Kzach said:
Huh?
Nothing in the rules requires you to use the dryads as written in the MM. Write up your own dryads.
You really are missing the point here.
I've bolded the part that's not nothing. That is WORK.
If I am going to have to stat up everything that they decided to change, that's work on my part. Why should I spend money on 4e if it doesn't support the game I want to play?
Nothing stops you from enforcing lawful goodness from paladin players either. Saying, "You must play a paladin as lawful good," does not affect the mechanics of the system in any way, shape, form or otherwise.
I've already covered this one too. I'll be fighting upstream against player expectations, just like I did against "godless clerics and paladins" in 3.0.
Everything you have said so far is unsupported and, in fact, the opposite of what you're saying is supported by the available evidence.
Repeating something false won't make it true. Saying I can do it myself, or work to extract a race from the book is not "supported". That's work I have to do myself. Those are distinct states of being; your suggestions to the contrary are meaningless spin.
"The planes don't use the Great Wheel cosmology," which can be entirely circumvented in any way you choose without any effect on the mechanics whatsoever.
You keep obsessing on "the mechanics don't prevent me" whilst I've dismissed that as the source of my problem in my prior post. It's not the mechanics. Its the mechanical support, the incompatibility with other supplements for the game, and the player expectations. Those are real elements. Those are not "nothing" by any stretch of the imagination.

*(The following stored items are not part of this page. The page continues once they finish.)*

-- ==== Sys2Proof/Certificates/Slice0/Obligations.lean ====
section
/-! DEFINITION. The statements for the provers. Each formalises rules of spec/ named in its docstring; OBLIGATIONS.json lists
them. `s` is always the state a handler runs in (pc already advanced, R124) when the statement is about `exec`. -/

open Sys2Proof Sys2Proof.Machine

namespace Sys2Proof.Machine

/-! ### Terms used below -/

/-- The encoding of an instruction: its word matches the row's mask and match, and decodes to it. -/
def encodedBy (i : Instr) (mask mat : Word) : Prop := encode i &&& mask = mat ∧ decodeWord (encode i) = .ok i

/-- Some section of the map holds all of `a .. a+n-1` (R43). -/
def holdsRange (s : State) (a n : Nat) : Prop := ∃ S ∈ s.cfg.map, S.base ≤ a ∧ a + n ≤ S.base + S.size

/-- Some section that may be stored to holds all of `a .. a+n-1` (R46, R51). -/
def writableRange (s : State) (a n : Nat) : Prop :=
  ∃ S ∈ s.cfg.map, S.base ≤ a ∧ a + n ≤ S.base + S.size ∧ S.readOnly = false

/-- A read-only section holds all of `a .. a+n-1`. -/
def readOnlyRange (s : State) (a n : Nat) : Prop :=
  ∃ S ∈ s.cfg.map, S.base ≤ a ∧ a + n ≤ S.base + S.size ∧ S.readOnly = true

/-- The stack guard lets the step through (R122), in integers. -/
def guardPasses (s : State) : Prop := s.cfg.stackBase + s.cfg.guardBand ≤ (s.readReg 2).toNat

/-- The four bytes at pc, lowest address first. -/
def bytesAtPc (s : State) : List Byte :=
  [s.byteAt s.pc.toNat, s.byteAt (s.pc.toNat + 1), s.byteAt (s.pc.toNat + 2), s.byteAt (s.pc.toNat + 3)]

/-- pc is a multiple of 4 inside a code section (R53). -/
def fetchable (s : State) : Prop :=
  s.pc.toNat % 4 = 0 ∧ ∃ S ∈ s.cfg.map, S.base ≤ s.pc.toNat ∧ s.pc.toNat + 4 ≤ S.base + S.size ∧ S.exec = true

/-- The instruction a step from `s` dispatches. -/
def dispatches (s : State) (i : Instr) : Prop := guardPasses s ∧ fetchable s ∧ decode (bytesAtPc s) = .ok (i, [])

/-- The state a handler runs in: the command that made the step is used up, the cycle counted, pc advanced (R120). -/
def handlerState (s : State) : State := { commandTaken s with cycle := s.cycle + 1, pc := s.pc + 4#32 }

/-- A word by its fields (R91 to R99): the words this hardware executes. -/
def executableWord (w : Word) : Bool :=
  let opcode := w.extractLsb' 0 7
  let funct3 := w.extractLsb' 12 3
  let funct7 := w.extractLsb' 25 7
  opcode == 0b0110111#7 || opcode == 0b0010111#7 || opcode == 0b1101111#7
    || (opcode == 0b1100111#7 && funct3 == 0#3)
    || (opcode == 0b1100011#7 && funct3 != 2#3 && funct3 != 3#3)
    || (opcode == 0b0000011#7 && funct3 != 3#3 && funct3 != 6#3 && funct3 != 7#3)
    || (opcode == 0b0100011#7 && (funct3 == 0#3 || funct3 == 1#3 || funct3 == 2#3))
    || (opcode == 0b0010011#7 && funct3 != 1#3 && funct3 != 5#3)
    || (opcode == 0b0010011#7 && funct3 == 1#3 && funct7 == 0#7)
    || (opcode == 0b0010011#7 && funct3 == 5#3 && (funct7 == 0#7 || funct7 == 0b0100000#7))
    || (opcode == 0b0110011#7 && funct7 == 0#7)
    || (opcode == 0b0110011#7 && funct7 == 0b0100000#7 && (funct3 == 0#3 || funct3 == 5#3))
    || w == 0x00000073#32 || w == 0x00100073#32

So far all I'm seeing from your arguments is a, "4e ruins roleplaying!" mentality.
Did I ever say that? No. Again, I'm talking about metasetting elements, not roleplaying. I'm sure I could have wonderful roleplaying sessions involving treants with wooden bewbs, lawful succubi, chaotic paladins, hawt tiefling warlocks, or archons that are jazzed up elementals if that's what I wanted. But I don't. The classic setting elements that have defined D&D from 1e-3e are my raison d'etre for buying any new edition of the D&D game; you don't support that, there is no reason that I should consider 4e over AE or Iron Heroes or Fantasy Hero or Aeternal Legends or Earthdawn or... whatever other fantasy game you care to name.
So, my point has nothing to do with "4e ruins roleplaying." It's awfully convenient to stuff words in the mouth of someone who disagrees with you to set up a strawman, though, isn't it? Is it too inconvenient for you to believe that there's someone whose reasons for not buying into 4e is different that someone you argued with last Tuesday, so you have to rhetorically "squint your eyes" by redefining all objections into the same frothing argument so you can feel so superior in rejecting it?
Or could you accept that I'm not that person damning 4e for roleplaying and admit that I have my own, distinct, entirely valid reasons that 4e is not for me?